Electronic patient records, clinical trials, DNA sequencing, and medical imaging and disease registries are a sampling of the sources contributing to the exponential growth of public databases housing biomedical information. Researchers hope mining this vast reservoir of data will accelerate the process of understanding disease while driving down the costs of developing new therapies.
But the challenge of harnessing big data to transform scientific research and improve human health is one that is so complex that it can’t be solved alone by a single person, institution or company; collaboration among government, academia and industry is imperative. To foster such partnerships, Stanford and Oxford University are sponsoring the Big Data in Biomedicine conference from May 21-23.
The conference is part of a big data initiative launched by Stanford and Oxford to solve large-number problems at a global scale to improve health worldwide. Euan Ashley, MD, who directs the effort at Stanford, has been involved in several major projects over the past few years to link an individual’s genome sequence to possible increases in disease risk. In the following Q&A, he shares insights about the upcoming conference program, provides an update on the initiative, and discusses how big data can drive innovation for a healthier world.
A collaborative effort between Oxford and Stanford aims to accelerate discovery from large-number data sets to provide new insight into disease and to apply targeted therapies on an unprecedented scale.

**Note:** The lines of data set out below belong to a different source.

theorem discardLatched_of_latch {l : Latch} {i : Instr} (hl : s.latch = some l) (hi : decode l.word = .ok i) :
    s.discardLatched = s.discard i := by
  simp only [State.discardLatched, hl, hi]

theorem Discards.of_same {i : Instr} (h : Discards i p s t) (k : SameKeptMemories t u) : Discards i p s u := by
  obtain ⟨hbit, hsfl, hsfs, hisq, hpcm, hchan⟩ := k
  simp only [Discards, hbit, hsfl, hsfs, hisq, hpcm, (hchan _).1, (hchan _).2]
  exact h

/-- R33, R501: a CTRL write with bit 0 = 1, BUSY or not, is a soft reset. -/
theorem hostAccess_softReset {w : Word} (hw : w.getLsbD 0 = true) :
    hostAccess (.write .w32 0x0004#16 w) s = .next s.softReset := by
  rw [hostAccess_write_register (k := 1) rfl (by decide), State.writeRegister, State.writeCtrl, if_pos hw]

/-- Settles O19: the write is a soft reset, which first discards the latched command, if there is one, and then keeps
every memory but OVL and VR. -/
theorem softResetClearsAndDiscards : Obligations.SoftResetClearsAndDiscards := by
  intro s w hw
  refine ⟨fun hl => ?_, fun l i hinv hl hi => ?_⟩
  · have hsame := sameKeptMemories_softReset s
    rw [State.discardLatched, hl] at hsame
    exact ⟨_, hostAccess_softReset hw, registersReset_softReset s, filterCleared_softReset s, hsame⟩
  · obtain ⟨hm, -⟩ := inv_iff.1 hinv
    have hdiscards := discards_discard hm i
    rw [State.snap_of_latch s hl, ← discardLatched_of_latch hl hi] at hdiscards
    exact ⟨_, hostAccess_softReset hw, registersReset_softReset s, filterCleared_softReset s,
      hdiscards.of_same (sameKeptMemories_softReset s)⟩

end Sys2Proof.Machine
end

section
/-! PROOFS. The words of the registers (R31–R39, R50–R53) and the host's accesses while BUSY (R405, R511): a register
answers its fields in every state, and a memory races with the running command. Settles O21. -/

namespace Sys2Proof.Machine

variable {N : NumImpl} {s : State N} {off : BitVec 16} {w : Word}

/-! ### The words of the registers -/

/-- R31: a register reads as its fields at their places, and an unlisted one as 0. A word of several fields is compared
bit by bit, each bit being that of its field or 0; a word of one field is the field extended by zeros. -/
theorem readRegister_eq_layout (s : State N) (k : Nat) : s.readRegister k = (registerLayout s).getD k 0#32 := by
  unfold State.readRegister
  split
  case h_1 | h_4 | h_18 => rfl
  case h_20 =>
    have hlen : (registerLayout s).length ≤ k := by
      by_contra! hlt
      have hlt : k < 19 := hlt
      interval_cases k <;> contradiction
    rw [List.getD_eq_default _ _ hlen]
  case h_2 | h_3 | h_5 | h_9 | h_10 | h_11 | h_12 | h_19 =>
    refine BitVec.eq_of_getLsbD_eq fun i hi => ?_
    simp only [registerLayout, List.getD_cons_succ, List.getD_cons_zero, Ctrl.word, State.statusWord, State.busy,
      Cfg.word, Gain.word, Tsel.word, Region.word, Block.word, State.synboWord, bit, BitVec.getLsbD_or,
      getLsbD_flagAt _ i _ hi, getLsbD_atBit _ i _ hi, BitVec.getLsbD_append]
    grind
  all_goals exact BitVec.setWidth_eq_append (by decide)

/-- R405: a word read at a register's offset, BUSY or not, answers the register. -/
theorem hostAccess_read_register {k : Nat} (ho : off.toNat = 4 * k) (hk : k < 64) :
    hostAccess (.read .w32 off) s = .next { s with rdata := some (s.readRegister k) } := by
  simp [hostAccess, ho, accepts, State.readWord, locate_register hk, State.readPlace, State.answer]

/-! ### Memories while BUSY -/

/-- R100: a row of the map that holds an offset is the one that the offset is located in. -/
theorem locate_of_holds {r : MapRow} (hr : r ∈ windowMap) {a : Nat} (ha : r.holds a = true) :
    locate a = some (r.place, (a - r.base) / 4) := by
  rw [locate, find?_of_disjoint windowMap_disjoint hr ha, Option.map_some]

In what ways are the universities currently working together to achieve this goal?
The Global Institute for Human Health Initiative is a very exciting new venture between these two universities. Catalyzed by the Li Ka Shing Foundation, the initiative draws on the complementary strengths of each institution. Stanford excels in innovation, technology and data management and analysis. Oxford has global reach through its School of Public Health. So it makes sense to work together.
One of our primary goals will be to build “bridges” between the largest databanks of health information in the world. These individual large-scale efforts are remarkable in their own way, but each one has by definition to focus primarily on its own data. This means that limited bandwidth is available to develop mechanisms of secure sharing and analysis. That bandwidth and expertise are things we hope to provide through the initiative. The seed grants awarded through our program in Data Science for Human Health are another way we have started to collaborate. Each one has an Oxford-Stanford collaboration at its heart.

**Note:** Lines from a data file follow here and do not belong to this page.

-- ==== Sys2Proof/Machine/Exact.lean ====
section
/-! DEFINITION. The exact transforms over the reals (R83 to R93). The machine never computes with them: they say what
XFORM_NUMERICS approximates (R8, R95), and claims are stated in them. -/

namespace Sys2Proof.Machine.Exact

open Finset

noncomputable section

/-- FFT1D forward (R84). -/
def fft1dForward (N : ℕ) (z : ℕ → ℂ) (k : ℕ) : ℂ :=
  ∑ n ∈ range N, z n * Complex.exp (-(2 * Real.pi * Complex.I * k * n / N))

/-- FFT1D inverse (R85). -/
def fft1dInverse (N : ℕ) (Z : ℕ → ℂ) (n : ℕ) : ℂ :=
  (1 / N) * ∑ k ∈ range N, Z k * Complex.exp (2 * Real.pi * Complex.I * k * n / N)

/-- FFT2D forward (R86), element (r, c) at r*S + c and coefficient (u, v) at u*S + v (R83). -/
def fft2dForward (S : ℕ) (z : ℕ → ℂ) (e : ℕ) : ℂ :=
  ∑ r ∈ range S, ∑ c ∈ range S,
    z (r * S + c) * Complex.exp (-(2 * Real.pi * Complex.I * ((e / S : ℕ) * r + (e % S : ℕ) * c) / S))

/-- FFT2D inverse (R87). -/
def fft2dInverse (S : ℕ) (Z : ℕ → ℂ) (e : ℕ) : ℂ :=
  (1 / (S * S : ℕ)) * ∑ u ∈ range S, ∑ v ∈ range S,
    Z (u * S + v) * Complex.exp (2 * Real.pi * Complex.I * (u * (e / S : ℕ) + v * (e % S : ℕ)) / S)

/-- `α_S(k)` (R88). -/
def alpha (S k : ℕ) : ℝ := if k = 0 then Real.sqrt (1 / S) else Real.sqrt (2 / S)

/-- `C_S(k, n)`, the orthonormal DCT-II basis (R88). -/
def basis (S k n : ℕ) : ℝ := alpha S k * Real.cos (Real.pi * (2 * n + 1) * k / (2 * S))

/-- `cos(π (2 n + 1) k / 16)`, the kernel of FDCTLEE (R92). -/
def leeKernel (k n : ℕ) : ℝ := Real.cos (Real.pi * (2 * n + 1) * k / 16)

/-- `λ(k)` (R93). -/
def leeWeight (k : ℕ) : ℝ := if k = 0 then 1 / 8 else 1 / 4

/-- A separable forward transform with kernel `K` on a flattened S×S block. -/
def separable (S : ℕ) (K : ℕ → ℕ → ℝ) (x : ℕ → ℝ) (e : ℕ) : ℝ :=
  ∑ r ∈ range S, ∑ c ∈ range S, K (e / S) r * K (e % S) c * x (r * S + c)

/-- The transposed use of a kernel, for the inverses. -/
def separableInverse (S : ℕ) (K : ℕ → ℕ → ℝ) (X : ℕ → ℝ) (e : ℕ) : ℝ :=
  ∑ u ∈ range S, ∑ v ∈ range S, K u (e / S) * K v (e % S) * X (u * S + v)

/-- DCT2D forward with the −128 level shift (R88). -/
def dct2dForward (S : ℕ) (x : ℕ → ℝ) : ℕ → ℝ := separable S (basis S) fun i => x i - 128

/-- DCT2D inverse with the +128 level shift (R89). -/
def dct2dInverse (S : ℕ) (X : ℕ → ℝ) (e : ℕ) : ℝ := 128 + separableInverse S (basis S) X e

/-- FDCT8 forward (R90). -/
def fdct8Forward (x : ℕ → ℝ) : ℕ → ℝ := separable 8 (basis 8) x

/-- FDCT8 inverse (R91). -/
def fdct8Inverse (X : ℕ → ℝ) : ℕ → ℝ := separableInverse 8 (basis 8) X

/-- FDCTLEE forward (R92). -/
def fdctleeForward (x : ℕ → ℝ) : ℕ → ℝ := separable 8 leeKernel x

/-- FDCTLEE inverse (R93). -/
def fdctleeInverse (X : ℕ → ℝ) : ℕ → ℝ := separableInverse 8 (fun k n => leeWeight k * leeKernel k n) X

/-- The exact transform of an algorithm and direction on the real and imaginary parts of a block of side `S`; the DCT
algorithms leave the imaginary part as it is (R94). -/
def xform (alg : Alg) (dir : Direction) (S : ℕ) (z : ℕ → ℂ) (e : ℕ) : ℂ :=
  let onReal := fun (X : ℕ → ℝ) => (⟨X e, (z e).im⟩ : ℂ)
  match alg, dir with
  | .fft1d, .forward => fft1dForward (S * S) z e
  | .fft1d, .inverse => fft1dInverse (S * S) z e
  | .fft2d, .forward => fft2dForward S z e
  | .fft2d, .inverse => fft2dInverse S z e
  | .dct2d, .forward => onReal (dct2dForward S fun i => (z i).re)
  | .dct2d, .inverse => onReal (dct2dInverse S fun i => (z i).re)
  | .fdct8, .forward => onReal (fdct8Forward fun i => (z i).re)
  | .fdct8, .inverse => onReal (fdct8Inverse fun i => (z i).re)
  | .fdctlee, .forward => onReal (fdctleeForward fun i => (z i).re)
  | .fdctlee, .inverse => onReal (fdctleeInverse fun i => (z i).re)

end

end Sys2Proof.Machine.Exact
end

Tell us more about those seed grants. How many have you awarded, and for what kinds of projects?
We received 60 applications and were able to award 12 grants totaling $807,171.48. Among the projects receiving funding were new methods for analyzing accelerometer data in smartphones, approaches to imaging data, and ideas for large scale data analysis, point of care testing for infectious disease and mobile application development. It was an amazing group of applications and I wish we could have funded more projects. At the conference, there will be a brief satellite meeting for the recipients to interact.
Let’s talk more about the upcoming conference. What else can attendees expect from it?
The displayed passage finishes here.